Towards Online Real-Time Memory-based Video Inpainting Transformers
Guillaume Thiry, Hao Tang, Radu Timofte, Luc Van Gool
TL;DR
This work addresses online real-time video inpainting by adapting transformer-based models to memory-efficient, real-time inference. It introduces three progressively refined variants—Online baseline, Memory-based, and Refined memory-based—each leveraging past computations and cross-model communication to reach real-time throughput above $20$ FPS while aiming to preserve reconstruction quality. Across three backbones (DSTT, FuseFormer, E2FGVI) and two datasets (DAVIS, YouTube-VOS), the memory-based approaches substantially boost FPS (often $\sim$2–3×) with some quality trade-offs, while the refined model mitigates much of this loss by reinpainting past frames and exchanging information between parallel inpaintors.

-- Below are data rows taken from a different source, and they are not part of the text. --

-- ==== Sys2Proof/Laws/KeepsBlocks.lean ====
section
/-! SUPPORT. The operations behind the commands of the other blocks keep the queue, the canonical forms, what has been emitted and the free values used. -/
namespace Sys2Proof.Machine
set_option Elab.async false

/-! ### Machine/Modes.lean -/

/-- State.modeRequest keeps what every operation keeps. -/
theorem State.modeRequest_keeps {a s : State} {x1 x2} (h : Keeps a s) : Keeps a (State.modeRequest s x1 x2) := by
  unfold State.modeRequest
  repeat' first
    | with_reducible assumption
    | ((fail_if_no_progress extract_lets +onlyGivenNames t); refine (?_ : Keeps a t → _) ?_; (on_goal 2 => unfold t); (on_goal 1 => (clear_value t; intro _)))
    | ((fail_if_no_progress extract_lets +onlyGivenNames t); subst t)
    | dsimp -zeta only
    | with_reducible apply Keeps.ite
    | with_reducible apply State.ignored_keeps
    | split
    | fail_if_no_progress (with_reducible refine Keeps.upd ?_ rfl rfl rfl rfl rfl rfl)

/-- State.acceptMode keeps what every operation keeps. -/
theorem State.acceptMode_keeps {a s : State} {x1} (h : Keeps a s) : Keeps a (State.acceptMode s x1) := by
  unfold State.acceptMode
  repeat' first
    | with_reducible assumption
    | ((fail_if_no_progress extract_lets +onlyGivenNames t); refine (?_ : Keeps a t → _) ?_; (on_goal 2 => unfold t); (on_goal 1 => (clear_value t; intro _)))
    | ((fail_if_no_progress extract_lets +onlyGivenNames t); subst t)
    | dsimp -zeta only
    | with_reducible apply State.share_keeps
    | fail_if_no_progress (with_reducible refine Keeps.upd ?_ rfl rfl rfl rfl rfl rfl)

/-- State.judgeMode keeps what every operation keeps. -/
theorem State.judgeMode_keeps {a s : State} {x1} (h : Keeps a s) : Keeps a (State.judgeMode s x1) := by
  unfold State.judgeMode
  repeat' first
    | with_reducible assumption
    | ((fail_if_no_progress extract_lets +onlyGivenNames t); refine (?_ : Keeps a t → _) ?_; (on_goal 2 => unfold t); (on_goal 1 => (clear_value t; intro _)))
    | ((fail_if_no_progress extract_lets +onlyGivenNames t); subst t)
    | dsimp -zeta only
    | with_reducible apply Keeps.ite
    | with_reducible apply State.ignoredBy_keeps
    | with_reducible apply State.acceptMode_keeps
    | split

/-- State.judgeModes keeps what every operation keeps. -/
theorem State.judgeModes_keeps {a s : State} (h : Keeps a s) : Keeps a (State.judgeModes s) := by
  unfold State.judgeModes
  repeat' first
    | with_reducible assumption
    | ((fail_if_no_progress extract_lets +onlyGivenNames t); refine (?_ : Keeps a t → _) ?_; (on_goal 2 => unfold t); (on_goal 1 => (clear_value t; intro _)))
    | ((fail_if_no_progress extract_lets +onlyGivenNames t); refine (?_ : Keeps2 a t → _) ?_; (on_goal 2 => unfold t); (on_goal 1 => (clear_value t; intro _)))
    | ((fail_if_no_progress extract_lets +onlyGivenNames t); refine (?_ : Keeps1 a t → _) ?_; (on_goal 2 => unfold t); (on_goal 1 => (clear_value t; intro _)))
    | ((fail_if_no_progress extract_lets +onlyGivenNames t); subst t)
    | dsimp -zeta only
    | with_reducible apply State.judgeMode_keeps
    | with_reducible exact Keeps1.out ‹_›
    | with_reducible apply Keeps1.mk
    | with_reducible refine Keeps1.foldl ?_ (fun _ _ _ => ?_)
    | with_reducible refine Keeps1.out ?_
    | with_reducible exact Keeps2.out ‹_›
    | with_reducible apply Keeps2.mk
    | with_reducible refine Keeps2.foldl ?_ (fun _ _ _ => ?_)
    | with_reducible refine Keeps2.out ?_
    | with_reducible refine Keeps.foldl ?_ (fun _ _ _ => ?_)
    | fail_if_no_progress (with_reducible refine Keeps.upd ?_ rfl rfl rfl rfl rfl rfl)

/-- State.showForces keeps what every operation keeps. -/
theorem State.showForces_keeps {a s : State} (h : Keeps a s) : Keeps a (State.showForces s) := by
  unfold State.showForces
  repeat' first
    | with_reducible assumption
    | ((fail_if_no_progress extract_lets +onlyGivenNames t); refine (?_ : Keeps a t → _) ?_; (on_goal 2 => unfold t); (on_goal 1 => (clear_value t; intro _)))
    | ((fail_if_no_progress extract_lets +onlyGivenNames t); subst t)
    | dsimp -zeta only
    | with_reducible apply Keeps.ite
    | with_reducible apply State.emit_keeps
    | with_reducible apply State.setF_keeps
    | with_reducible apply State.setB_keeps
    | split

/-- State.startCommit keeps what every operation keeps. -/
theorem State.startCommit_keeps {a s : State} {x1} (h : Keeps a s) : Keeps a (State.startCommit s x1) := by
  unfold State.startCommit
  extract_lets s1 s2 gone sched s3 evs
  have h1 : Keeps a s1 := State.setF_keeps h
  clear_value s1
  have h2 : Keeps a s2 := Keeps.ite h1 (State.setF_keeps h1)
  have h3 : Keeps a s3 := Keeps.ite h2 (State.showForces_keeps (Keeps.upd h2 rfl rfl rfl rfl rfl rfl))
  clear_value s3
  with_reducible refine Keeps.ite (State.commitCore_keeps h3) ?_
  exact Keeps.updMem h3 rfl rfl rfl (Nat.le_refl _) (Memory.wf_memLay _ _) rfl

/-- State.abortPending keeps what every operation keeps. -/
theorem State.abortPending_keeps {a s : State} {x1} (h : Keeps a s) : Keeps a (State.abortPending s x1) := by
  unfold State.abortPending
  repeat' first
    | with_reducible assumption
    | dsimp -zeta only
    | with_reducible apply Keeps.ite
    | with_reducible apply State.abortXcp_keeps
    | with_reducible exact Keeps1.out ‹_›
    | with_reducible apply Keeps1.mk
    | with_reducible apply Keeps1.ite
    | with_reducible refine Keeps1.foldl ?_ (fun _ _ _ => ?_)
    | with_reducible refine Keeps1.out ?_
    | with_reducible exact Keeps2.out ‹_›
    | with_reducible apply Keeps2.mk
    | with_reducible apply Keeps2.ite
    | with_reducible refine Keeps2.foldl ?_ (fun _ _ _ => ?_)
    | with_reducible refine Keeps2.out ?_
    | with_reducible refine Keeps.foldl ?_ (fun _ _ _ => ?_)
    | split
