/-! ### delRun -/

/-- `delRun` leaves `pending` as it is. -/
@[simp] theorem State.delRun_pending (s : State) (c : Ctx) (t : Nat) : (s.delRun c t).pending = s.pending := rfl
/-- `delRun` leaves `regs` as it is. -/
@[simp] theorem State.delRun_regs (s : State) (c : Ctx) (t : Nat) : (s.delRun c t).regs = s.regs := rfl
/-- `delRun` leaves `due` as it is. -/
@[simp] theorem State.delRun_due (s : State) (c : Ctx) (t : Nat) : (s.delRun c t).due = s.due := rfl
/-- `delRun` leaves `out` as it is. -/
@[simp] theorem State.delRun_out (s : State) (c : Ctx) (t : Nat) : (s.delRun c t).out = s.out := rfl
/-- `delRun` leaves `fresh` as it is. -/
@[simp] theorem State.delRun_fresh (s : State) (c : Ctx) (t : Nat) : (s.delRun c t).fresh = s.fresh := rfl
/-- `delRun` leaves `now` as it is. -/
@[simp] theorem State.delRun_now (s : State) (c : Ctx) (t : Nat) : (s.delRun c t).now = s.now := rfl
/-- `delRun` leaves `tick` as it is. -/
@[simp] theorem State.delRun_tick (s : State) (c : Ctx) (t : Nat) : (s.delRun c t).tick = s.tick := rfl
/-- `delRun` leaves `sq` as it is. -/
@[simp] theorem State.delRun_sq (s : State) (c : Ctx) (t : Nat) : (s.delRun c t).sq = s.sq := rfl
/-- `delRun` leaves `lanes` as it is. -/
@[simp] theorem State.delRun_lanes (s : State) (c : Ctx) (t : Nat) : (s.delRun c t).lanes = s.lanes := rfl
/-- `delRun` leaves `pkgs` as it is. -/
@[simp] theorem State.delRun_pkgs (s : State) (c : Ctx) (t : Nat) : (s.delRun c t).pkgs = s.pkgs := rfl
/-- `delRun` leaves `arc` as it is. -/
@[simp] theorem State.delRun_arc (s : State) (c : Ctx) (t : Nat) : (s.delRun c t).arc = s.arc := rfl
/-- `delRun` leaves `wins` as it is. -/
@[simp] theorem State.delRun_wins (s : State) (c : Ctx) (t : Nat) : (s.delRun c t).wins = s.wins := rfl
/-- `delRun` leaves `io` as it is. -/
@[simp] theorem State.delRun_io (s : State) (c : Ctx) (t : Nat) : (s.delRun c t).io = s.io := rfl
/-- `delRun` leaves `can` as it is. -/
@[simp] theorem State.delRun_can (s : State) (c : Ctx) (t : Nat) : (s.delRun c t).can = s.can := rfl
/-- `delRun` leaves `pair` as it is. -/
@[simp] theorem State.delRun_pair (s : State) (c : Ctx) (t : Nat) : (s.delRun c t).pair = s.pair := rfl
/-- `delRun` leaves `plant` as it is. -/
@[simp] theorem State.delRun_plant (s : State) (c : Ctx) (t : Nat) : (s.delRun c t).plant = s.plant := rfl
/-- `delRun` leaves `host` as it is. -/
@[simp] theorem State.delRun_host (s : State) (c : Ctx) (t : Nat) : (s.delRun c t).host = s.host := rfl
/-- `delRun` leaves `kerb` as it is. -/
@[simp] theorem State.delRun_kerb (s : State) (c : Ctx) (t : Nat) : (s.delRun c t).kerb = s.kerb := rfl
/-- `delRun` leaves `imv` as it is. -/
@[simp] theorem State.delRun_imv (s : State) (c : Ctx) (t : Nat) : (s.delRun c t).imv = s.imv := rfl
/-- `delRun` leaves `olc` as it is. -/
@[simp] theorem State.delRun_olc (s : State) (c : Ctx) (t : Nat) : (s.delRun c t).olc = s.olc := rfl
/-- `delRun` leaves `setup` as it is. -/
@[simp] theorem State.delRun_setup (s : State) (c : Ctx) (t : Nat) : (s.delRun c t).setup = s.setup := rfl
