-- ==== Sys2Proof/Laws/Analog.lean ====
section
/-! SUPPORT. What the analogue channels' operations can do: which registers a sample, a round and a readback show, and what they leave. -/
namespace Sys2Proof.Machine

/-- A sample of a source taken, or a supply set: what its inputs show, and the samples themselves. -/
structure Sampled (s t : State) : Prop where
  kept : Kept adcFlds s t
  io : t.io = { s.io with ai := t.io.ai, srcs := t.io.srcs }

/-- Nothing done. -/
theorem Sampled.refl (s : State) : Sampled s s := ⟨Kept.refl s, rfl⟩

/-- One after another. -/
theorem Sampled.trans {s t u : State} (h : Sampled s t) (k : Sampled t u) : Sampled s u := ⟨h.kept.trans k.kept, by rw [k.io, h.io]⟩

/-- An operation repeated over a list. -/
theorem Sampled.foldl {β : Type} {f : State → β → State} {l : List β} (hf : ∀ u, ∀ x ∈ l, Sampled u (f u x)) (s : State) : Sampled s (l.foldl f s) := by
  induction l generalizing s with
  | nil => exact Sampled.refl s
  | cons x l ih => exact (hf s x (by simp)).trans (ih (fun u y hy => hf u y (by simp [hy])) _)

/-- An input shown. -/
theorem State.showAi_sampled (s : State) {n : Nat} (hn : n < 65536) : Sampled s (s.showAi n) := by
  unfold State.showAi
  exact ⟨(((Kept.refl s).setB _ hn (by decide)).setB _ hn (by decide)).setF _ hn (by decide), rfl⟩

/-- Samples put. -/
theorem State.putAi_sampled (s : State) (v : List (Nat × AiCh)) : Sampled s { s with io := { s.io with ai := v } } := ⟨(Kept.refl s).same rfl rfl rfl rfl, rfl⟩

/-- A register of them put. -/
theorem Sampled.setF {s t : State} (h : Sampled s t) {g : Fld} (v : Nat) {iy : Nat} (hy : iy < 65536) (hg : g ∈ adcFlds) : Sampled s (t.setF g v iy) := ⟨h.kept.setF v hy hg, h.io⟩

/-- A loop supply set. -/
theorem State.loopSet_sampled (s : State) {n : Nat} (hn : n < 65536) : Sampled s (s.loopSet n) := by
  unfold State.loopSet
  dsimp only
  split
  · exact (State.putAi_sampled s _).setF _ hn (by decide)
  · exact (State.putAi_sampled s _).setF _ hn (by decide)

/-- A sample of an input. -/
theorem State.aiSample_sampled (s : State) {n : Nat} (hn : n < 65536) (x t : Nat) : Sampled s (s.aiSample n x t) := by
  unfold State.aiSample
  dsimp only
  generalize (if (decide (s.getF AIO_AICFG_TAU n * 10000000 = 0) || !(s.aiCh n).have_) = true then x
    else Config.filterStep (s.aiCh n).y x (t - (s.aiCh n).time) (s.getF AIO_AICFG_TAU n * 10000000)) = y
  refine Sampled.trans ?_ (State.showAi_sampled _ hn)
  split
  · exact ((State.putAi_sampled s _).setF (g := AIO_AISTAT_LSLIM) _ hn (by decide)).setF _ hn (by decide)
  · exact (State.putAi_sampled s _).setF _ hn (by decide)

/-- A sample of a source. -/
theorem State.adcTake_sampled (s : State) (src code t : Nat) : Sampled s (s.adcTake src code t) := by
  unfold State.adcTake
  dsimp only
  have a : Sampled s { s with io := { s.io with srcs := tabSet s.io.srcs src (if src ≥ 0x25 then 0 else code) } } := ⟨(Kept.refl s).same rfl rfl rfl rfl, rfl⟩
  by_cases h : src < 16
  · rw [if_pos h]
    exact a.trans (State.aiSample_sampled _ (by omega) _ _)
  · rw [if_neg h]
    exact a

/-- What urgent requests served show besides. -/
theorem State.serveUrgent_does (t : Nat) : ∀ (q : List (Nat × Nat × Bool)) (codes : List (BitVec 18)) (s : State), s.RegsOk →
    Kept (adcFlds ++ urgFlds) s (s.serveUrgent t q codes) ∧
    (s.serveUrgent t q codes).io = { s.io with ai := (s.serveUrgent t q codes).io.ai, srcs := (s.serveUrgent t q codes).io.srcs, urgent := q.drop codes.length } ∧
    (s.serveUrgent t q codes).flag ADC_STAT_URGPEND = !(q.drop codes.length).isEmpty := by
  have last : ∀ (q : List (Nat × Nat × Bool)) (s : State), s.RegsOk → Kept (adcFlds ++ urgFlds) s (({ s with io := { s.io with urgent := q } } : State).setB ADC_STAT_URGPEND (!q.isEmpty)) ∧
      (({ s with io := { s.io with urgent := q } } : State).setB ADC_STAT_URGPEND (!q.isEmpty)).io =
        { s.io with ai := s.io.ai, srcs := s.io.srcs, urgent := q } ∧
      (({ s with io := { s.io with urgent := q } } : State).setB ADC_STAT_URGPEND (!q.isEmpty)).flag ADC_STAT_URGPEND = !q.isEmpty :=
    fun q s h => ⟨by
      have k : Kept (adcFlds ++ urgFlds) s { s with io := { s.io with urgent := q } } := (Kept.refl s).same rfl rfl rfl rfl
      exact k.setB _ (by decide) (by decide), rfl, flag_setB_self (s := { s with io := { s.io with urgent := q } }) h _ rfl⟩
  intro q
  induction q with
  | nil =>
    intro codes s h
    have e : s.serveUrgent t [] codes = ({ s with io := { s.io with urgent := [] } } : State).setB ADC_STAT_URGPEND (!(List.isEmpty ([] : List (Nat × Nat × Bool)))) := by
      cases codes <;> rfl
    rw [e, List.drop_nil]
    exact last [] s h
  | cons x q ih =>
    intro codes s h
    cases codes with
    | nil => exact last (x :: q) s h
    | cons c cs =>
      obtain ⟨a, b⟩ := State.adcTake_sampled s x.1 c.toNat t
      have am : Kept (adcFlds ++ urgFlds) s (s.adcTake x.1 c.toNat t) :=
        ⟨a.ok, fun r f ix hi hf => a.get r f ix hi (fun g hg => hf g (List.mem_append_left _ hg)), a.now, a.tick, a.due⟩
      have key : ∀ u : State, Kept (adcFlds ++ urgFlds) s u → u.io = { s.io with ai := u.io.ai, srcs := u.io.srcs } →
          Kept (adcFlds ++ urgFlds) s (u.serveUrgent t q cs) ∧
          (u.serveUrgent t q cs).io = { s.io with ai := (u.serveUrgent t q cs).io.ai, srcs := (u.serveUrgent t q cs).io.srcs, urgent := q.drop cs.length } ∧
          (u.serveUrgent t q cs).flag ADC_STAT_URGPEND = !(q.drop cs.length).isEmpty := by
        intro u k e
        obtain ⟨i1, i2, i3⟩ := ih cs u (k.ok h)
        exact ⟨k.trans i1, by rw [i2, e], i3⟩
      have e : s.serveUrgent t (x :: q) (c :: cs) = (if x.2.2 then ((s.adcTake x.1 c.toNat t).setF ADC_URGRES_CODE (if x.1 ≥ 0x25 then 0 else c.toNat)).setF ADC_URGENT_DONE 1 else s.adcTake x.1 c.toNat t).serveUrgent t q cs := rfl
      rw [e]
      by_cases hx : x.2.2 = true
      · rw [if_pos hx]
        exact key _ ((am.setF _ (by decide) (by decide)).setF _ (by decide) (by decide)) b
      · rw [if_neg hx]
        exact key _ am b

/-- The analogue outputs' readback registers. -/
theorem State.aoTarget_kept (s : State) (n : Nat) : Kept rbFlds s (s.aoTarget n) ∧ (s.aoTarget n).regs = s.regs := by
  obtain h := State.aoTarget_judged s n
  have e : (s.aoTarget n).regs = s.regs := by
    have d : ∀ (u : State) (c : Int × Nat), (u.aoDrive n c).regs = u.regs := by
      intro u c
      unfold State.aoDrive
      dsimp only
      split <;> rfl
    unfold State.aoTarget
    split
    · exact d _ _
    · split
      · rfl
      · split
        · exact d _ _
        · exact d _ _
  exact ⟨(Kept.refl s).same e h.now h.tick h.due, e⟩

/-- What a readback shows. -/
theorem State.readbackShow_does {s : State} (h : s.RegsOk) {n : Nat} (hn : n < 8) (o1 : AoCh) :
    Kept rbFlds s (s.readbackShow n o1) ∧ (s.readbackShow n o1).getF AIO_AOSTAT_RBCUR (n + 16) = sat 16 (o1.rb / 5) ∧
    ∀ m, m < 65536 → m ≠ n + 16 → (s.readbackShow n o1).getF AIO_AOSTAT_RBCUR m = s.getF AIO_AOSTAT_RBCUR m := by
  have hn' : n + 16 < 65536 := by omega
  unfold State.readbackShow
  dsimp only
  have a0 : Kept rbFlds s (s.modAo n (fun _ => o1)) := (Kept.refl s).same rfl rfl rfl rfl
  have a1 := a0.setF (g := AIO_AOSTAT_RBCUR) (sat 16 (o1.rb / 5)) hn' (by decide)
  have v1 : ((s.modAo n (fun _ => o1)).setF AIO_AOSTAT_RBCUR (sat 16 (o1.rb / 5)) (n + 16)).getF AIO_AOSTAT_RBCUR (n + 16) = sat 16 (o1.rb / 5) :=
    (getF_setF_self _ _ _ _ (a0.ok h)).trans (Nat.mod_eq_of_lt (lt_of_le_of_lt (Nat.min_le_right _ _) (by decide)))
  have w1 : ∀ m, m < 65536 → m ≠ n + 16 → ((s.modAo n (fun _ => o1)).setF AIO_AOSTAT_RBCUR (sat 16 (o1.rb / 5)) (n + 16)).getF AIO_AOSTAT_RBCUR m = s.getF AIO_AOSTAT_RBCUR m :=
    fun m hm hne => (getF_setF_ne _ _ (a0.ok h) (key_ne_of_ix (by omega))).trans rfl
  generalize ((s.modAo n (fun _ => o1)).setF AIO_AOSTAT_RBCUR (sat 16 (o1.rb / 5)) (n + 16)) = u at *
  have put : ∀ (w : State) (f : Fld) (v : Nat), f ∈ rbFlds → f.off * 32 + f.lo ≠ AIO_AOSTAT_RBCUR.off * 32 + AIO_AOSTAT_RBCUR.lo → Kept rbFlds s w → (∀ m, m < 65536 → w.getF AIO_AOSTAT_RBCUR m = u.getF AIO_AOSTAT_RBCUR m) →
      Kept rbFlds s (w.setF f v (n + 16)) ∧ (∀ m, m < 65536 → (w.setF f v (n + 16)).getF AIO_AOSTAT_RBCUR m = u.getF AIO_AOSTAT_RBCUR m) :=
    fun w f v hf hne k e => ⟨k.setF _ hn' hf, fun m hm => (getF_setF_ne _ _ (k.ok h) (key_ne_of_place hm hn' (Ne.symm hne))).trans (e m hm)⟩
  have two : ∀ (w : State) (f : Fld) (p q : Prop) [Decidable p] [Decidable q], f ∈ rbFlds → f.off * 32 + f.lo ≠ AIO_AOSTAT_RBCUR.off * 32 + AIO_AOSTAT_RBCUR.lo → Kept rbFlds s w → (∀ m, m < 65536 → w.getF AIO_AOSTAT_RBCUR m = u.getF AIO_AOSTAT_RBCUR m) →
      Kept rbFlds s (if p then w.setF f 1 (n + 16) else if q then w.setF f 0 (n + 16) else w) ∧
      (∀ m, m < 65536 → (if p then w.setF f 1 (n + 16) else if q then w.setF f 0 (n + 16) else w).getF AIO_AOSTAT_RBCUR m = u.getF AIO_AOSTAT_RBCUR m) := by
    intro w f p q _ _ hf hne k e
    split
    · exact put w f 1 hf hne k e
    · split
      · exact put w f 0 hf hne k e
      · exact ⟨k, e⟩
  have a2 := two u AIO_AOSTAT_OPENLP (o1.opn ≥ 16) (o1.opnOff ≥ 16) (by decide) (by decide) a1 (fun _ _ => rfl)
  generalize (if o1.opn ≥ 16 then u.setF AIO_AOSTAT_OPENLP 1 (n + 16) else if o1.opnOff ≥ 16 then u.setF AIO_AOSTAT_OPENLP 0 (n + 16) else u) = w at *
  have a3 := two w AIO_AOSTAT_COMPL (o1.com ≥ 16) (o1.comOff ≥ 16) (by decide) (by decide) a2.1 a2.2
  generalize (if o1.com ≥ 16 then w.setF AIO_AOSTAT_COMPL 1 (n + 16) else if o1.comOff ≥ 16 then w.setF AIO_AOSTAT_COMPL 0 (n + 16) else w) = y at *
  have fin : ∀ z : State, Kept rbFlds s z → (∀ m, m < 65536 → z.getF AIO_AOSTAT_RBCUR m = u.getF AIO_AOSTAT_RBCUR m) →
      Kept rbFlds s z ∧ z.getF AIO_AOSTAT_RBCUR (n + 16) = sat 16 (o1.rb / 5) ∧ ∀ m, m < 65536 → m ≠ n + 16 → z.getF AIO_AOSTAT_RBCUR m = s.getF AIO_AOSTAT_RBCUR m :=
    fun z k e => ⟨k, (e _ hn').trans v1, fun m hm hne => (e m hm).trans (w1 m hm hne)⟩
  split
  · obtain ⟨b1, b2⟩ := put y AIO_AOSTAT_RBFAIL 1 (by decide) (by decide) a3.1 a3.2
    obtain ⟨ar, e⟩ := State.evHw_frame (y.setF AIO_AOSTAT_RBFAIL 1 (n + 16)) 3 [n, o1.rb]
    generalize y.setF AIO_AOSTAT_RBFAIL 1 (n + 16) = z at *
    rw [e]
    have c1 : Kept rbFlds s ({ z with arc := ar } : State) := b1.same rfl rfl rfl rfl
    have c2 := State.aoTarget_kept ({ z with arc := ar } : State) n
    exact fin _ (c1.trans c2.1) (fun m hm => (getF_same c2.2).trans (b2 m hm))
  · exact fin _ a3.1 a3.2

/-- One readback. -/
theorem State.readback_does {s : State} (h : s.RegsOk) {n : Nat} (hn : n < 8) (x : AoSamp) :
    Kept rbFlds s (s.readback n x) ∧ (s.readback n x).getF AIO_AOSTAT_RBCUR (n + 16) = sat 16 (x.cur / 5) ∧
    ∀ m, m < 65536 → m ≠ n + 16 → (s.readback n x).getF AIO_AOSTAT_RBCUR m = s.getF AIO_AOSTAT_RBCUR m := State.readbackShow_does h hn _

/-- All readbacks: each output that has a sample shows its own. -/
theorem State.readbackAll_does : ∀ (l : List AoSamp) (k : Nat) {s : State}, s.RegsOk →
    Kept rbFlds s (s.readbackAll k l) ∧
    (∀ (j : Nat) (x : AoSamp), k + j < 8 → l[j]? = some x → (s.readbackAll k l).getF AIO_AOSTAT_RBCUR (k + j + 16) = sat 16 (x.cur / 5)) ∧
    ∀ m, m < k → (s.readbackAll k l).getF AIO_AOSTAT_RBCUR (m + 16) = s.getF AIO_AOSTAT_RBCUR (m + 16) := by
  intro l
  induction l with
  | nil => exact fun k s h => ⟨Kept.refl s, fun j x _ e => by simp at e, fun _ _ => rfl⟩
  | cons x l ih =>
    intro k s h
    unfold State.readbackAll
    by_cases hk : k < 8
    · rw [if_pos hk]
      obtain ⟨a, b, c⟩ := State.readback_does h hk x
      generalize s.readback k x = u at *
      obtain ⟨i1, i2, i3⟩ := ih (k + 1) (a.ok h)
      refine ⟨a.trans i1, ?_, fun m hm => (i3 m (by omega)).trans (c _ (by omega) (by omega))⟩
      intro j y hj e
      cases j with
      | zero =>
        have : x = y := by simpa using e
        subst this
        exact (i3 k (by omega)).trans b
      | succ j =>
        have := i2 j y (by omega) (by simpa using e)
        rwa [show k + 1 + j = k + (j + 1) from by omega] at this
    · rw [if_neg hk]
      exact ⟨Kept.refl s, fun j y hj _ => by omega, fun _ _ => rfl⟩

end Sys2Proof.Machine
end

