/-- Breaking a list of groups. -/
theorem State.breakLocks_does (l : List Nat) {s : State} (h : s.RegsOk) :
    (l.foldl (fun s g => s.breakLock g) s).RegsOk ∧ (∃ r m q sc w k, l.foldl (fun s g => s.breakLock g) s =
      { s with regs := r, sq := { s.sq with mem := m, poison := q }, sched := sc, wins := w, host := { s.host with locks := k } }) ∧
    ∀ k, (l.foldl (fun s g => s.breakLock g) s).lock k = if k ∈ l ∧ (s.lock k).holder.isSome then (s.lock k).broke else s.lock k := by
  induction l generalizing s with
  | nil => exact ⟨h, ⟨_, _, _, _, _, _, rfl⟩, fun k => by simp⟩
  | cons a l ih =>
    rw [List.foldl_cons]
    obtain ⟨ho, ⟨r, m, q, sc, w, k, f⟩, g⟩ := State.breakLock_does h a
    obtain ⟨ho', ⟨r', m', q', sc', w', k', f'⟩, g'⟩ := ih ho
    refine ⟨ho', ⟨r', m', q', sc', w', k', by rw [f', f]⟩, fun i => ?_⟩
    rw [g' i, g i]
    by_cases hi : i = a
    · subst hi
      by_cases hh : (s.lock i).holder.isSome
      · simp [hh, LockRt.broke]
      · simp [hh]
    · simp [hi]

/-- An entry of a table in canonical form is the one under its key. -/
theorem tabGet?_of_mem {α : Type} {t : Tab α} {a : Nat} {v : α} (hr : tabRising t = true) (h : (a, v) ∈ t) : tabGet? t a = some v := by
  rw [tabRising_iff] at hr
  induction t with
  | nil => cases h
  | cons p t ih =>
    rw [List.pairwise_cons] at hr
    unfold tabGet?
    rcases List.mem_cons.mp h with e | e
    · subst e; simp
    · have := hr.1 _ e
      have hne : ¬ p.1 = a := by dsimp only at this; omega
      have := ih hr.2 e
      rw [if_neg hne, if_neg (by dsimp only at *; omega), this]

end Sys2Proof.Machine
end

The results demonstrate a practical path toward live, high-quality video inpainting, with code and pretrained models to be released on acceptance, enabling broader application in live broadcasting and augmented perception.
Abstract
Video inpainting tasks have seen significant improvements in recent years with the rise of deep neural networks and, in particular, vision transformers. Although these models show promising reconstruction quality and temporal consistency, they are still unsuitable for live videos, one of the last steps to make them completely convincing and usable. The main limitations are that these state-of-the-art models inpaint using the whole video (offline processing) and show an insufficient frame rate. In our approach, we propose a framework to adapt existing inpainting transformers to these constraints by memorizing and refining redundant computations while maintaining a decent inpainting quality. Using this framework with some of the most recent inpainting models, we show great online results with a consistent throughput above 20 frames per second. The code and pretrained models will be made available upon acceptance.